- Occupation: Writer

= Joyce Ashuntantang =

Cameroonian poet and creative writer

Joyce Ashuntantang is a Cameroonian poet and creative writer. She has contributed to nine international anthologies of poetry and currently a tenured Professor of English at the University of Hartford, West Hartford, Connecticut.

==Biography==
Ashuntantang started writing publications when she was in secondary school. She received a B.A in English with a minor in Theater Arts from the University of Yaoundé, Cameroon with a Master's in Library and Information Science from the University of Aberystwyth, UK, a Masters in English from Hunter College, and a Ph.D. in English/African Literature from the Graduate Center of the City University of New York.

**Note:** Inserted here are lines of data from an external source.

@[simp] theorem phaseSkip_pending (a : Axis) : (s.phaseSkip a).pending = s.pending := by unfold phaseSkip; dsimp only; split <;> simp
@[simp] theorem phaseSkip_tick (a : Axis) : (s.phaseSkip a).tick = s.tick := by unfold phaseSkip; dsimp only; split <;> simp
@[simp] theorem phaseSkip_periods (a : Axis) : (s.phaseSkip a).periods = s.periods := by unfold phaseSkip; dsimp only; split <;> simp
@[simp] theorem phaseSkip_inReset (a : Axis) : (s.phaseSkip a).inReset = s.inReset := by unfold phaseSkip; dsimp only; split <;> simp
@[simp] theorem phaseSkip_resetCause (a : Axis) : (s.phaseSkip a).resetCause = s.resetCause := by unfold phaseSkip; dsimp only; split <;> simp
@[simp] theorem phaseSkip_pins (a : Axis) : (s.phaseSkip a).pins = s.pins := by unfold phaseSkip; dsimp only; split <;> simp
@[simp] theorem phaseSkip_slots (a : Axis) : (s.phaseSkip a).slots = s.slots := by unfold phaseSkip; dsimp only; split <;> simp
@[simp] theorem phaseSkip_slot (a : Axis) (i : SlotNo) : (s.phaseSkip a).slot i = s.slot i := by
  simp only [slot, phaseSkip_slots]
@[simp] theorem phaseSkip_armLists (a : Axis) : (s.phaseSkip a).armLists = s.armLists := by unfold phaseSkip; dsimp only; split <;> simp
@[simp] theorem phaseSkip_armList (a : Axis) (i : Axis) : (s.phaseSkip a).armList i = s.armList i := by
  simp only [armList, phaseSkip_armLists]
@[simp] theorem phaseSkip_held (a : Axis) : (s.phaseSkip a).held = s.held := by unfold phaseSkip; dsimp only; split <;> simp
@[simp] theorem phaseSkip_heldBy (a : Axis) (i : Port) : (s.phaseSkip a).heldBy i = s.heldBy i := by
  simp only [heldBy, phaseSkip_held]
@[simp] theorem phaseSkip_tableEpoch (a : Axis) : (s.phaseSkip a).tableEpoch = s.tableEpoch := by unfold phaseSkip; dsimp only; split <;> simp
@[simp] theorem phaseSkip_epochOf (a : Axis) (i : Axis) : (s.phaseSkip a).epochOf i = s.epochOf i := by
  simp only [epochOf, phaseSkip_tableEpoch]
@[simp] theorem phaseSkip_tableIn (a : Axis) : (s.phaseSkip a).tableIn = s.tableIn := by unfold phaseSkip; dsimp only; split <;> simp
@[simp] theorem phaseSkip_inbox (a : Axis) (i : Axis) : (s.phaseSkip a).inbox i = s.inbox i := by
  simp only [inbox, phaseSkip_tableIn]
@[simp] theorem phaseSkip_lines (a : Axis) : (s.phaseSkip a).lines = s.lines := by unfold phaseSkip; dsimp only; split <;> simp
@[simp] theorem phaseSkip_line (a : Axis) (i : LineNo) : (s.phaseSkip a).line i = s.line i := by
  simp only [line, phaseSkip_lines]
@[simp] theorem phaseSkip_sessions (a : Axis) : (s.phaseSkip a).sessions = s.sessions := by unfold phaseSkip; dsimp only; split <;> simp
@[simp] theorem phaseSkip_session (a : Axis) (i : Port) : (s.phaseSkip a).session i = s.session i := by
  simp only [session, phaseSkip_sessions]
@[simp] theorem phaseSkip_unreserved (a : Axis) : (s.phaseSkip a).unreserved = s.unreserved := by unfold phaseSkip; dsimp only; split <;> simp
@[simp] theorem phaseSkip_axisRights (a : Axis) : (s.phaseSkip a).axisRights = s.axisRights := by unfold phaseSkip; dsimp only; split <;> simp
@[simp] theorem phaseSkip_axisRight (a : Axis) (i : Axis) : (s.phaseSkip a).axisRight i = s.axisRight i := by
  simp only [axisRight, phaseSkip_axisRights]
@[simp] theorem phaseSkip_links (a : Axis) : (s.phaseSkip a).links = s.links := by unfold phaseSkip; dsimp only; split <;> simp
@[simp] theorem phaseSkip_link (a : Axis) (i : Port) : (s.phaseSkip a).link i = s.link i := by
  simp only [link, phaseSkip_links]
@[simp] theorem phaseSkip_grant (a : Axis) : (s.phaseSkip a).grant = s.grant := by unfold phaseSkip; dsimp only; split <;> simp
@[simp] theorem phaseSkip_waiting (a : Axis) : (s.phaseSkip a).waiting = s.waiting := by unfold phaseSkip; dsimp only; split <;> simp
@[simp] theorem phaseSkip_lastServed (a : Axis) : (s.phaseSkip a).lastServed = s.lastServed := by unfold phaseSkip; dsimp only; split <;> simp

She has published more than four books of poetry and contributed to 13 volumes of international poetry anthologies as well as one short story anthology which include Landscaping Postcoloniality: The Dissemination of Cameroon Anglophone Literature (2009) and three poetry collections, Their Champagne Party will End: Poems in Honor of Bate Besong, co-edited (2008), A Basket of Flaming Ashes (2010) and Beautiful Fire (2018). Her poems have been translated into Spanish, Greek, Hebrew, Turkish, Bangla, Arabic and Romanian.

==Awards==
Her Awards include Spirit of Detroit Award for Leadership (1987), Ministry of Culture, Cameroon, Award for Outstanding Performance in Theater (1989, 1994), Belle K. Ribicoff Prize for Excellence in Teaching and Scholarship (2012), Kathrak-Bangladesh Literary Award, and the African Literature Association (ALA) Book of the Year Award - Creative Writing 2020 for her poetry collection Beautiful Fire (2018).